__Working data__
theorem low_neg (a : Word) : low (neg a) = low a := by
  refine Nat.eq_of_testBit_eq fun k => ?_
  simp only [low, Nat.testBit_mod_two_pow, BitVec.testBit_toNat]
  by_cases h : k < 31
  · rw [neg_getLsbD a (by omega), if_neg (by omega)]
  · simp [h]

theorem value_neg (a : Word) : value (neg a) = -value a := by
  rw [value_eq, value_eq, sign_neg, low_neg]
  cases sign a <;> simp

theorem le_low_or (a b : Word) : low b ≤ low (a ||| b) := by
  have h : low (a ||| b) = low a ||| low b := by
    simp only [low, BitVec.toNat_or, Nat.or_mod_two_pow]
  rw [h]
  exact Nat.right_le_or

theorem isNaN_forceNaN (a : Word) : isNaN (forceNaN a) = true := by
  rw [isNaN_iff]
  simp only [forceNaN]
  split
  case isTrue =>
    rw [BitVec.or_assoc]
    exact Nat.lt_of_lt_of_le (by decide) (le_low_or a (0x7F800000 ||| 0x00400000))
  case isFalse h =>
    refine Nat.lt_of_le_of_ne (le_low_or a 0x7F800000) fun he => h ?_
    rw [fracField_eq, ← he]
    rfl

/-! ## Infinity as an operand -/

theorem isNaN_eq_false_of_isFinite {a : Word} (h : isFinite a = true) : isNaN a = false := by
  rw [isFinite_iff] at h
  rw [isNaN_eq_decide, decide_eq_false_iff_not]
  omega

theorem isInf_eq_false_of_isFinite {a : Word} (h : isFinite a = true) : isInf a = false := by
  rw [isFinite_iff] at h
  rw [isInf_eq_decide, decide_eq_false_iff_not]
  omega

theorem isNaN_eq_false_of_isInf {a : Word} (h : isInf a = true) : isNaN a = false := by
  rw [isInf_iff] at h
  rw [isNaN_eq_decide, decide_eq_false_iff_not]
  omega

theorem isZero_eq_false_of_isInf {a : Word} (h : isInf a = true) : isZero a = false := by
  rw [isInf_iff] at h
  rw [isZero_eq_decide, decide_eq_false_iff_not, h]
  decide

theorem isZero_eq_decide_value (a : Word) : isZero a = decide (value a = 0) := by
  rw [isZero_eq_decide, Bool.decide_congr (value_eq_zero_iff a)]

theorem isInf_withSign_infBits (neg : Bool) : isInf (withSign neg infBits) = true := by
  rw [isInf_iff, low_withSign neg infBits_lt]

theorem sign_withSign_infBits (neg : Bool) : sign (withSign neg infBits) = neg :=
  sign_withSign neg infBits_lt

theorem mul_of_isNaN (nan : Word) {a b : Word} (h : isNaN a = true ∨ isNaN b = true) :
    mul nan a b = forceNaN nan := by
  rcases h with h | h <;> simp [mul, h]

theorem sub_of_isNaN (nan : Word) {a b : Word} (h : isNaN a = true ∨ isNaN b = true) :
    sub nan a b = forceNaN nan := by
  rcases h with h | h <;> simp [sub, h]

theorem mul_inf_left (nan : Word) {a b : Word} (ha : isInf a = true) (hb : isNaN b = false) :
    mul nan a b = if value b = 0 then forceNaN nan else withSign (sign a ^^ sign b) infBits := by
  simp [mul, ha, hb, isNaN_eq_false_of_isInf ha, isZero_eq_false_of_isInf ha, isZero_eq_decide_value]

theorem mul_inf_right (nan : Word) {a b : Word} (ha : isInf a = true) (hb : isNaN b = false) :
    mul nan b a = if value b = 0 then forceNaN nan else withSign (sign b ^^ sign a) infBits := by
  simp [mul, ha, hb, isNaN_eq_false_of_isInf ha, isZero_eq_false_of_isInf ha, isZero_eq_decide_value]

theorem value_ne_zero_of_isInf {a : Word} (h : isInf a = true) : value a ≠ 0 := by
  simpa [isZero_eq_decide_value] using isZero_eq_false_of_isInf h

theorem sub_inf_inf (nan : Word) {a b : Word} (ha : isInf a = true) (hb : isInf b = true) :
    sub nan a b = if sign a = sign b then forceNaN nan else a := by
  simp [sub, ha, hb, isNaN_eq_false_of_isInf ha, isNaN_eq_false_of_isInf hb]

theorem sub_inf_left (nan : Word) {a b : Word} (ha : isInf a = true) (hb : isFinite b = true) : sub nan a b = a := by
  simp [sub, ha, isNaN_eq_false_of_isInf ha, isNaN_eq_false_of_isFinite hb, isInf_eq_false_of_isFinite hb]

theorem sub_inf_right (nan : Word) {a b : Word} (ha : isInf a = true) (hb : isFinite b = true) :
    sub nan b a = neg a := by
  simp [sub, ha, isNaN_eq_false_of_isInf ha, isNaN_eq_false_of_isFinite hb, isInf_eq_false_of_isFinite hb]

/-- Settles O45: a NaN operand, an infinity beside a number and two infinities each take one branch of the definitions. -/
theorem naNAndInfinityFollowIeee : Obligations.NaNAndInfinityFollowIeee := by
  unfold Obligations.NaNAndInfinityFollowIeee
  intro nan a b
  refine ⟨fun h => ?_, fun ha hb => ?_, fun ha hb => ?_⟩
  · rw [mul_of_isNaN nan h, sub_of_isNaN nan h]
    exact ⟨isNaN_forceNaN nan, isNaN_forceNaN nan⟩
  · have hnan := isNaN_eq_false_of_isFinite hb
    rw [mul_inf_left nan ha hnan, mul_inf_right nan ha hnan, Bool.xor_comm (sign b)]
    refine ⟨fun h0 => ?_, fun h0 => ?_, sub_inf_left nan ha hb, sub_inf_right nan ha hb⟩
    · rw [if_pos h0]
      exact ⟨isNaN_forceNaN nan, isNaN_forceNaN nan⟩
    · rw [if_neg h0]
      exact ⟨isInf_withSign_infBits _, isInf_withSign_infBits _, sign_withSign_infBits _, sign_withSign_infBits _⟩
  · rw [mul_inf_left nan ha (isNaN_eq_false_of_isInf hb), if_neg (value_ne_zero_of_isInf hb), sub_inf_inf nan ha hb]
    exact ⟨isInf_withSign_infBits _, sign_withSign_infBits _,
      fun h => by rw [if_pos h]; exact isNaN_forceNaN nan, fun h => if_neg h⟩

/-! ## Comparison -/

theorem le_iff {a b : Word} (ha : isNaN a = false) (hb : isNaN b = false) : le a b = true ↔ order a ≤ order b := by
  simp [le, ha, hb]

theorem low_le_of_isNaN_eq_false {a : Word} (h : isNaN a = false) : low a ≤ infBits := by
  simpa [isNaN_eq_decide] using h

/-- Minus infinity is below everything, plus infinity only below itself. -/
theorem inf_le_iff {a b : Word} (ha : isInf a = true) (hb : isNaN b = false) :
    order a ≤ order b ↔ sign a = true ∨ b = a := by
  have hle := low_le_of_isNaN_eq_false hb
  have hpos := infBits_pos
  rw [isInf_iff] at ha
  rw [eq_iff_sign_low, order_eq, order_eq]
  cases sign a <;> cases sign b <;> simp <;> omega

/-- Plus infinity is above everything, minus infinity only above itself. -/
theorem le_inf_iff {a b : Word} (ha : isNaN a = false) (hb : isInf b = true) :
    order a ≤ order b ↔ sign b = false ∨ a = b := by
  have hle := low_le_of_isNaN_eq_false ha
  have hpos := infBits_pos
  rw [isInf_iff] at hb
  rw [eq_iff_sign_low, order_eq, order_eq]
  cases sign a <;> cases sign b <;> simp <;> omega

/-- Settles O46: the places in the order are the low bits, and the magnitude grows with them. -/
theorem compareAndNegateFollowIeee : Obligations.CompareAndNegateFollowIeee := by
  unfold Obligations.CompareAndNegateFollowIeee
  refine ⟨fun a b ha hb => ?_, fun a b h => ?_, fun a b ha hb => ⟨fun hi => ?_, fun hi => ?_⟩,
    fun a k hk => neg_getLsbD a hk, value_neg⟩
  · rw [le_iff (isNaN_eq_false_of_isFinite ha) (isNaN_eq_false_of_isFinite hb), order_le_iff]
  · rcases h with h | h <;> simp [le, h]
  · rw [le_iff ha hb, inf_le_iff hi hb]
  · rw [le_iff ha hb, le_inf_iff ha hi]

end Sys2Proof.Machine.F32
end

section
/-! SUPPORT. Rounding to nearest, ties to even: what the integer division of `shiftRightRNE` gives, what `roundMag` gives, and
that no finite pattern is nearer; then the integer conversion, the product and the difference. -/

namespace Sys2Proof.Machine.F32

/-! ## A number rounded to a multiple of `d` -/

/-- `q` steps of `d` are a nearest multiple of `d` to `x`, the even one at a tie. -/
structure RoundsTo (x d q : Nat) : Prop where
  not_above : 2 * (q * d) ≤ 2 * x + d
  not_below : 2 * x ≤ 2 * (q * d) + d
  even_of_tie : 2 * (q * d) = 2 * x + d ∨ 2 * x = 2 * (q * d) + d → q % 2 = 0

theorem shiftRightRNE_roundsTo (m t : Nat) : RoundsTo m (2 ^ t) (shiftRightRNE m t) := by
  have hlt := Nat.mod_lt m (show 0 < 2 ^ t by positivity)
  have hdiv := Nat.div_add_mod' m (2 ^ t)
  simp only [shiftRightRNE]
  generalize 2 ^ t = d at *
  generalize m / d = q at *
  generalize m % d = e at *
  have hsucc : (q + 1) * d = q * d + d := Nat.succ_mul q d
  split
  · exact ⟨by omega, by omega, by omega⟩
  · exact ⟨by omega, by omega, by omega⟩

theorem RoundsTo.scale {x d q c : Nat} (hc : 0 < c) (h : RoundsTo x d q) : RoundsTo (x * c) (d * c) q := by
  have hq : q * (d * c) = q * d * c := (Nat.mul_assoc q d c).symm
  refine ⟨?_, ?_, fun htie => h.even_of_tie ?_⟩
  · calc 2 * (q * (d * c)) = 2 * (q * d) * c := by ring
      _ ≤ (2 * x + d) * c := Nat.mul_le_mul_right c h.not_above
      _ = 2 * (x * c) + d * c := by ring
  · calc 2 * (x * c) = 2 * x * c := by ring
      _ ≤ (2 * (q * d) + d) * c := Nat.mul_le_mul_right c h.not_below
      _ = 2 * (q * (d * c)) + d * c := by ring
  · exact htie.imp (fun h => Nat.eq_of_mul_eq_mul_right hc (by linarith))
      (fun h => Nat.eq_of_mul_eq_mul_right hc (by linarith))

theorem roundsTo_exact {d : Nat} (q : Nat) (hd : 0 < d) : RoundsTo (q * d) d q :=
  ⟨by omega, by omega, by omega⟩

theorem RoundsTo.le_of_le {x d q b : Nat} (hd : 0 < d) (h : RoundsTo x d q) (hx : x ≤ b * d) : q ≤ b := by
  by_contra hlt
  have hmul := Nat.mul_le_mul_right d (show b + 1 ≤ q by omega)
  have habove := h.not_above
  rw [Nat.succ_mul] at hmul
  omega

theorem RoundsTo.ge_of_ge {x d q b : Nat} (hd : 0 < d) (h : RoundsTo x d q) (hx : b * d ≤ x) : b ≤ q := by
  by_contra hlt
  have hmul := Nat.mul_le_mul_right d (show q + 1 ≤ b by omega)
  have hbelow := h.not_below
  rw [Nat.succ_mul] at hmul
  omega

/-- A number with its sign. -/
def signed (neg : Bool) (n : Nat) : Int := if neg then -(n : Int) else n

theorem signed_false (n : Nat) : signed false n = n := rfl

theorem signed_true (n : Nat) : signed true n = -n := rfl

theorem signed_mul_natCast (neg : Bool) (a b : Nat) : signed neg a * b = signed neg (a * b) := by
  cases neg <;> simp [signed]

theorem value_eq_signed (a : Word) : value a = signed (sign a) (magOf (low a)) := value_eq a

/-- Among all multiples of `d`, of either sign, none is nearer, and where another one is as near, `q` is even. -/
theorem RoundsTo.nearest {x d q : Nat} (h : RoundsTo x d q) (neg : Bool) (j : Int) :
    (signed neg q * d - signed neg x).natAbs ≤ (j * d - signed neg x).natAbs ∧
      ((signed neg q * d - signed neg x).natAbs = (j * d - signed neg x).natAbs → j ≠ signed neg q → q % 2 = 0) := by
  by_cases hj : j = signed neg q
  · exact ⟨by rw [hj], fun _ hne => absurd hj hne⟩
  · obtain ⟨habove, hbelow, htie⟩ := h
    have hstep : (d : Int).natAbs ≤ (j * d - signed neg q * d).natAbs := by
      rw [← Int.sub_mul, Int.natAbs_mul]
      exact Nat.le_mul_of_pos_left _ (Int.natAbs_pos.mpr (sub_ne_zero.mpr hj))
    have hsq : signed neg q * d = signed neg (q * d) := by cases neg <;> simp [signed]
    rw [hsq] at hstep ⊢
    generalize j * (d : Int) = jd at *
    generalize q * d = qd at *
    cases neg <;> simp only [signed, if_true, if_false, Bool.false_eq_true] at * <;> omega
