-- ==== Sys2Proof/Machine/System.lean ====
section
/-! DEFINITION. The system operations (46_system.md): `RESET`, `CSR.WR`, `CSR.RD`, `BUF.RD`, `SELFCHK`, `VERIFY`. -/

namespace Sys2Proof.Machine

/-- `RESET` (46_system.md R251); accepted while faulted (60_exceptions.md R277). -/
def execReset (s : State) : Host.Outcome State Fault Refusal :=
  s.performAlways (.finish s.restart .done)

/-- `CSR.WR r {v}`, the tests in the order written (46_system.md R252). -/
def execCsrWr (r : Operand) (v : Word) (s : State) : Host.Outcome State Fault Refusal :=
  s.perform <|
    if 16 < r.toNat then .raise .invalidInput
    else if 7 ≤ r.toNat then .raise .invalidInput
    else if s.ready then .raise .invalidInput
    else if !csrReservedClear r.toNat v then .raise .invalidInput
    else if isSeedCsr r.toNat && !seedWordInRange v then .raise .invalidSeed
    else .finish (csrWrite r.toNat v s) .done

/-- `CSR.RD r` (46_system.md R253); accepted while faulted (60_exceptions.md R277). -/
def execCsrRd (r : Operand) (s : State) : Host.Outcome State Fault Refusal :=
  s.performAlways <|
    if 16 < r.toNat then .raise .invalidInput
    else s.finishResult (csrRead r.toNat s)

/-- `BUF.RD sel` (46_system.md R254); accepted while faulted. It changes nothing, `RES` included (log entry 13). -/
def execBufRd (sel : Operand) (s : State) : Host.Outcome State Fault Refusal :=
  s.performAlways <|
    if 7 < sel.toNat then .raise .invalidInput
    else .finish s (.ok false (lengthWord (bufferLength sel.toNat s) :: bufferElements sel.toNat s))

/-- `SELFCHK` (46_system.md R255): the constant seed against the reference vector. -/
def execSelfchk (s : State) : Host.Outcome State Fault Refusal :=
  s.perform <|
    if first64 Config.seedINormal ≠ Config.ref64 then .raise .verificationFailure
    else s.finishResult 1

/-- `VERIFY seed {hi, lo}` (46_system.md R256). -/
def execVerify (seed : Operand) (hi lo : Word) (s : State) : Host.Outcome State Fault Refusal :=
  s.perform <|
    if !seedInRange seed then .raise .invalidSeed
    else if first64 (seedOf seed) ≠ hi ++ lo then .raise .verificationFailure
    else s.finishResult 1

end Sys2Proof.Machine
end

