-- ==== Sys2Proof/Tests/Slice0.lean ====
section
/-! SUPPORT. Tests of this model. The words and values expected are those of 95_test_vectors.md, whose vector each section
names, or of a rule's own example. The witnesses at the end show, for each statement of Certificates/Slice0 that has
hypotheses, that they can be met. -/

namespace Sys2Proof.Tests

open Sys2Proof.Machine

/-! ### Well-formedness: one ill-formed term for each check -/

theorem test_wf_refuses_long_fbLd : (Instr.fbLd (List.replicate (2 ^ 24) 0)).wf = false := by
  simp only [Instr.wf, payloadFits, List.length_replicate, decide_eq_false_iff_not, Nat.lt_irrefl, not_false_eq_true]

theorem test_wf_refuses_long_msgLdb : (Instr.msgLdb (List.replicate (2 ^ 24) 0)).wf = false := by
  simp only [Instr.wf, payloadFits, List.length_replicate, decide_eq_false_iff_not, Nat.lt_irrefl, not_false_eq_true]

theorem test_wf_refuses_long_msgLdbits : (Instr.msgLdbits (List.replicate (2 ^ 24) 0)).wf = false := by
  simp only [Instr.wf, payloadFits, List.length_replicate, decide_eq_false_iff_not, Nat.lt_irrefl, not_false_eq_true]

theorem test_wf_accepts_longest : (Instr.fbLd (List.replicate (2 ^ 24 - 1) 0)).wf = true := by
  simp only [Instr.wf, payloadFits, List.length_replicate, decide_eq_true_eq]; omega

/-! ### Decoding: the words of V-E1, one command for each operation -/

theorem test_decode_reset : decode [0x01000000] = .command .reset [] := by decide
theorem test_decode_csrWr : decode [0x02000001, 0x0000000A] = .command (.csrWr 1 10) [] := by decide
theorem test_decode_csrRd : decode [0x03000007] = .command (.csrRd 7) [] := by decide
theorem test_decode_bufRd : decode [0x04000007] = .command (.bufRd 7) [] := by decide
theorem test_decode_lfsrLdi : decode [0x10000001] = .command (.lfsrLdi 1) [] := by decide
theorem test_decode_lfsrLdq : decode [0x111AC3FC] = .command (.lfsrLdq 0x1AC3FC) [] := by decide
theorem test_decode_lfsrStepi : decode [0x12000000] = .command .lfsrStepi [] := by decide
theorem test_decode_lfsrStepq : decode [0x13000000] = .command .lfsrStepq [] := by decide
theorem test_decode_lfsrGeni : decode [0x14000040] = .command (.lfsrGeni 64) [] := by decide
theorem test_decode_lfsrGenq : decode [0x15FFFFFF] = .command (.lfsrGenq 0xFFFFFF) [] := by decide
theorem test_decode_fbLd :
    decode [0x20000004, 1, 0, 0, 1, 0x63000000] = .command (.fbLd [1, 0, 0, 1]) [0x63000000] := by decide
theorem test_decode_dsssSpread : decode [0x21000000] = .command .dsssSpread [] := by decide
theorem test_decode_rrcTaps : decode [0x30000000] = .command .rrcTaps [] := by decide
theorem test_decode_rrcShapei : decode [0x31000000] = .command .rrcShapei [] := by decide
theorem test_decode_rrcShapeq : decode [0x32000000] = .command .rrcShapeq [] := by decide
theorem test_decode_oqpskMod : decode [0x40000000] = .command .oqpskMod [] := by decide
theorem test_decode_bplBit : decode [0x50000001] = .command (.bplBit 1) [] := by decide
theorem test_decode_msgLdb : decode [0x60000001, 0x000000FF] = .command (.msgLdb [0xFF]) [] := by decide
theorem test_decode_msgLdbits : decode [0x61000003, 1, 1, 0] = .command (.msgLdbits [1, 1, 0]) [] := by decide
theorem test_decode_frmBuild : decode [0x62000000] = .command .frmBuild [] := by decide
theorem test_decode_asm : decode [0x63000000] = .command .asm [] := by decide
theorem test_decode_pull : decode [0x70000400] = .command (.pull 1024) [] := by decide
theorem test_decode_rewind : decode [0x71000000] = .command .rewind [] := by decide
theorem test_decode_selfchk : decode [0x7E000000] = .command .selfchk [] := by decide
theorem test_decode_verify :
    decode [0x7F000001, 0x80000108, 0x421284A1] = .command (.verify 1 0x80000108 0x421284A1) [] := by decide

__Task description__
Of the entries above, repeat exactly the lines between the line with "(isNaN_eq_false_of_isFinite hb), order_le_iff]" and the line with "SUPPORT. Rounding to", inclusive, and no others.

__Task solution__
  · rw [le_iff (isNaN_eq_false_of_isFinite ha) (isNaN_eq_false_of_isFinite hb), order_le_iff]
  · rcases h with h | h <;> simp [le, h]
  · rw [le_iff ha hb, inf_le_iff hi hb]
  · rw [le_iff ha hb, le_inf_iff ha hi]

end Sys2Proof.Machine.F32
end

section
/-! SUPPORT. Rounding to nearest, ties to even: what the integer division of `shiftRightRNE` gives, what `roundMag` gives, and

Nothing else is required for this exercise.